Top 20 Tips from 20 Years
(The Series Continues . . .)


by David D. Holland


Today, there’s only room for three strategies to help build your finances:


#11 – Reduce marital stress and strain with a plan (and a budget). Part I – Budgeting: Do you and your spouse argue over money? Do you have a written monthly budget that you’ve agreed on? Money is cited as one of the top reasons for divorce. Getting on the same page about how you spend your family’s income can be a marriage saver! Part II – Retirement: Will you retire at the same time? A lot of questions surround the decision about when to retire (especially if there’s a big age difference between spouses). You can reduce potential conflict by building a plan that looks at various scenarios from a financial perspective.



Financial Plan

#12 – On a related note, it is essential to explore and select the best Social Security election date for your particular situation. There are many different options (especially for couples) on when to start drawing your SS benefits (e.g., file and suspend, filing a restricted application, and filing for spousal benefits). There are also many personal and financial factors that need to be considered. Tackle this decision “head-on” by getting a copy of your SS statement (if you haven’t been mailed a statement lately, go to to print a copy).
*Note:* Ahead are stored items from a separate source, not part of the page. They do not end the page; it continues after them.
/-- The machine. -/
structure State where
  /-- What happens next, in order (plain data that says which agent moves); when it is empty the machine's
  own default choice runs. -/
  agenda   : List AgendaItem
  /-- The model's own counter of free values (assumption 3). -/
  free     : Nat
  /-- A counter that orders what the spec calls earlier and later. -/
  seq      : Nat
  gtime    : Dword
  cur      : Option Cur
  grids    : Map Grid
  crews    : Map Crew
  nextGrid : Nat
  nextCrew : Nat
  ops      : Map Op
  nextOp   : Nat
  cores    : Map Core
  ctlb     : Map (List TlbEntry)
  engines  : Map Engine
  slices   : Map Slice
  channels : Map Channel
  wbufs    : List WriteBack
  hbm      : Memory
  lineS    : Map OSet
  frames   : Map FrameInfo
  host     : Memory
  store    : Memory
  vfs      : Map Vf
  bdCopy   : List (Nat × Nat × Nat)
  batches  : Map Batch
  hfq      : FaultQ
  htlbi    : Tlbi
  fstat    : Bool
  rcbuf    : Dword
  rcstat   : Word
  rcWanted : Nat
  rcVict   : List Nat
  pmove    : Option PMove
  pmstat   : BitVec 2
  pcmd     : PCmd
  poolmask : Dword
  poolTurn : Nat
  capGen   : Word
  nextStamp : Nat
  clusters : Map UnitSt
  sliceU   : Map UnitSt
  channelU : Map UnitSt
  routerU  : Map UnitSt
  chiplets : Map Chiplet
  /-- The links between chiplets, by number: the ends of each (assumption 19). -/
  topology : Map (Nat × Nat)
  links    : Map Link
  manifest : Map (List (List Byte))
  bdDer    : List Byte
  bdDown   : Bool
  pfReady  : Bool
  osets    : Map OEntry
  prins    : List Prin
  pbaddr   : Dword
  pbErr    : Bool
  osreq    : List Word
  osErr    : Bool
  osIndex  : Nat
  piaddr   : Dword
  piErr    : Bool
  pirErr   : Bool
  gates    : Map (Map Policy)
  eprin    : Map Word
  chErr    : Bool
  chCmd    : Word
  doe      : Spdm
  trackers : Map Tracker
  nextTrk  : Nat
  sent     : List Sent
  ports    : Map Port
  ftype    : Half
  fdev     : Map (BitVec 48)
  islands  : Map Island
  banks    : List Bank
  traces   : Map Trace
  pf       : Vf
  msix     : List Msi
  /-- What the last read of a register returned. -/
  readOut  : Dword
  firmware : List Byte
  errCtr   : Map ErrCtr
  /-- Peers' requests to invalidate their lines, whose dirty bytes are on their way: device, VF and tracker (R347). -/
  peerFlush : List (Nat × Nat × Nat)
  /-- Where data holds an uncorrectable error that nothing has found yet (R423). -/
  flaws    : List Flaw
  found    : List Found
  /-- Reservations for grids whose next crew waits for a core (R327). -/
  booked   : Map Booking
  /-- BD's walk caches (R346). -/
  walks    : List WalkEntry
  /-- The c-cycles that have passed on a core nothing has happened on yet (R77). -/
  cycles   : Dword
  deriving DecidableEq, Repr

/-- Why the machine stops. -/
inductive Fault where
  /-- A page-table walk of a memory instruction, a fetch or an engine reads a table entry at a physical address
  at or above 12,582,912 frames of 64 KiB, which the spec says does not exist (15_translation.md R358). Safe:
  the hardware may go on. -/
  | noSuchMemory
  deriving DecidableEq, Repr

/-- Why the machine gives no next state. -/
inductive Refusal where
  /-- An instruction without a meaning in this model. Safe. -/
  | notModelled (mnemonic : String)
  /-- An instruction word is executed though no issue group issues it (no `State.cur`, or one that names no
  resident issue group): no step does so. Safe. -/
  | noIssuer
  deriving DecidableEq, Repr

/-! Values at reset. Where the spec gives no reset value the field holds 0 (assumption 1). -/

/-- A queue at reset (Tables 14.2, 14.3). -/
def Queue.init : Queue :=
  { ctl := 0, st := .disabled, cfgErr := false, desc := 0, avail := 0, used := 0, bell := false, availIx := 0,
    usedIx := 0, cmds := [], nextCmd := 0, launched := 0, turn := 0 }

/-- A fault queue at reset (Table 15.3). -/
def FaultQ.init : FaultQ := { base := 0, ctl := 0, head := 0, tail := 0, written := 0, waiting := [] }

/-- Invalidation registers at reset (Table 15.5). -/
def Tlbi.init : Tlbi :=
  { ctl := 0, addr := 0, n := 0, busy := false, err := false, scope := 0, who := 0, first := 0, pages := 0, ops := [],
    born := [], seqs := [], flush := none }

/-- Replay registers at reset (Table 18.7). -/
def Replay.init : Replay :=
  { mode := 0, stat := 0, base := 0, size := 0, rbase := [], rlen := [], streams := [] }

/-- Trial registers at reset (Table 18.8). -/
def Trial.init : Trial := { lo := 0, hi := 0, ctl := 0, pts := 0, busy := false, err := false, due := 0 }

/-- No partition: the configuration that a VF in state 0 holds. -/
def PartCfg.init : PartCfg :=
  { s := 0, gWays := 12, quotas := [6, 3, 3], harvest := false, lend := false, floor := 0, clusters := 0,
    donors := 0, spill := 0, spillN := 0, gShare := 0, hCap := 0, gDepth := 0, hDepth := 0, dieW := 0, fabW := 0,
    quota := 0, slice := 0, wdog := 24, guar := false, admitted := [], slices := [] }

/-- A VF at reset: no partition, queues disabled, registers as their maps give. -/
def Vf.init : Vf :=
  { state := 0, changing := false, demoted := false, cfg := PartCfg.init, stamp := 0, queues := [], events := [], s1root := [],
    tlbi := Tlbi.init, fq := FaultQ.init, batchId := 0, deficit := [], bsel := 0, latch := none,
    lsreq := 0, trialHeld := false, trialFor := 0, flr := false, marken := 0, markc := [], dbga := [], dbgctl := 0, dbggrid := 0, dbgdump := 0,
    dbgdlen := 0, dbgstat := 0, trace := none, replay := Replay.init, trial := Trial.init, s2root := 0,
    gframe := 0, bframe := 0, csa := 0, csalen := 0, swtrl := 0, swtrlN := 0,
    swapKey := [], swapCtr := 0, hand := 0, masked := List.range 65, pendMsi := [], principal := none, placeCore := [],
    placeClu := [], regs := [] }

/-- A core at reset. -/
def Core.init : Core :=
  { storeQ := [], l1 := [], fills := [], fillP := [], stale := [], tlb := [], msgIn := [], msgQ := [], recvs := [], clock := 0,
    buffers := [], shadows := [], latest := none }

/-- A matrix engine at reset. -/
def Engine.init : Engine := { table := [], running := [], chosen := [], ended := [], loaded := none }

/-- An L2 slice at reset: every line invalid. -/
def Slice.init : Slice := { held := [], entries := [], lines := [], misses := [] }

/-- An HBM channel at reset. -/
def Channel.init : Channel := { queue := [], gTok := [], hTok := [] }

/-- An unowned unit in service (Table 16.4). -/
def UnitSt.init : UnitSt := { ret := false, fen := false, vf := 0, lend := false }

/-- A free frame (R357). -/
def FrameInfo.init : FrameInfo := { owner := 0, pin := false, pins := 0, accessed := false }

/-- An island at reset: 76, that is 1.9 GHz (Table 19.5). -/
def Island.init : Island := { cur := 76, freq := 76 }

/-- A fabric port at reset (Table 19.3). -/
def Port.init : Port := { retx := 0, fecu := 0, fen := false, ret := false, up := false, queue := [], turn := 0, deficit := [] }

/-- A chiplet after a package reset: Dark (Table 17.2). -/
def Chiplet.init : Chiplet :=
  { st := .dark, why := 0, tries := 0, challenged := false, exch := none, digest := [], rsaKey := [], slhKey := [], auto := 0 }

/-- The DOE conversation at reset (R391). -/
def Spdm.init : Spdm :=
  { version := false, caps := false, algs := false, vca := [], certs := [], challengeT := [], measT := [], reply := [] }

/-- A trace unit at reset (R410). -/
def Trace.init : Trace :=
  { holder := 0, base := 0, ctl := 0, core := 0, head := 0, tail := 0, dropped := 0, frozen := false }

/-- Partition command registers at reset (Table 16.8). -/
def PCmd.init : PCmd := { desc := 0, go := false, status := 0, vf := 0, op := 0, fin := 0, next := none, removed := [], quiet := false }

/-- The machine right after a package reset (R427, Table 17.2): every chiplet Dark, no partition, no grid, the
origin-set table holding entry 0 alone, every register at its map's reset value. -/
def State.reset : State :=
  { agenda := [], free := 0, seq := 0, gtime := 0, cur := none, grids := [], crews := [], nextGrid := 1,
    nextCrew := 1, ops := [], nextOp := 1, cores := [], ctlb := [], engines := [], slices := [], channels := [],
    wbufs := [], hbm := [], lineS := [], frames := [], host := [], store := [], vfs := [], bdCopy := [],
    batches := [], hfq := FaultQ.init, htlbi := Tlbi.init, fstat := false, rcbuf := 0, rcstat := 0,
    rcWanted := 0, rcVict := [], pmove := none, pmstat := 0, pcmd := PCmd.init, poolmask := 0, poolTurn := 0,
    capGen := 0, nextStamp := 1, clusters := [], sliceU := [], channelU := [], routerU := [], chiplets := [],
    topology := (List.range 24).map fun i => (i + 1, 0, i + 1), links := [], manifest := Config.manifest, bdDer := Config.bdCertificate, bdDown := !Config.bdSelfCheck,
    pfReady := false, osets := [(0, { prins := [], retired := false })], prins := [], pbaddr := 0,
    pbErr := false, osreq := [0, 0, 0, 0], osErr := false, osIndex := 0, piaddr := 0, piErr := false,
    pirErr := false, gates := [], eprin := [], chErr := false, chCmd := 0, doe := Spdm.init, trackers := [],
    nextTrk := 0, sent := [], ports := [], ftype := 0, fdev := [], islands := [], banks := [], traces := [],
    pf := Vf.init, msix := [], readOut := 0, firmware := [], errCtr := [], peerFlush := [], flaws := [], found := [],
    booked := [], walks := [], cycles := 0 }

end Sys2Proof.Machine
end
Using online software, or with the help of a properly trained financial planner, you can make the most of your Social Security benefits.


#13 – Many retirees arrive at retirement with Social Security, possibly a pension, the equity in their home, various company retirement plans, IRAs, after-tax investment accounts, and cash. To keep income taxes to a minimum, it’s important to plan how to draw from these various accounts when paychecks stop. Of course, the investments within these accounts should match your tax strategy. For example, you wouldn’t want to draw on your IRA and have it be invested 100% in the stock market. You’d likely be better served by doing your stock investing in another account and choose something more stable (less risky) for the IRA you are drawing against. The long-term benefit of staying in the lower income tax brackets can be significant and well-worth the time and effort. Twenty years and counting, and not one person yet has told me they want to pay more income taxes!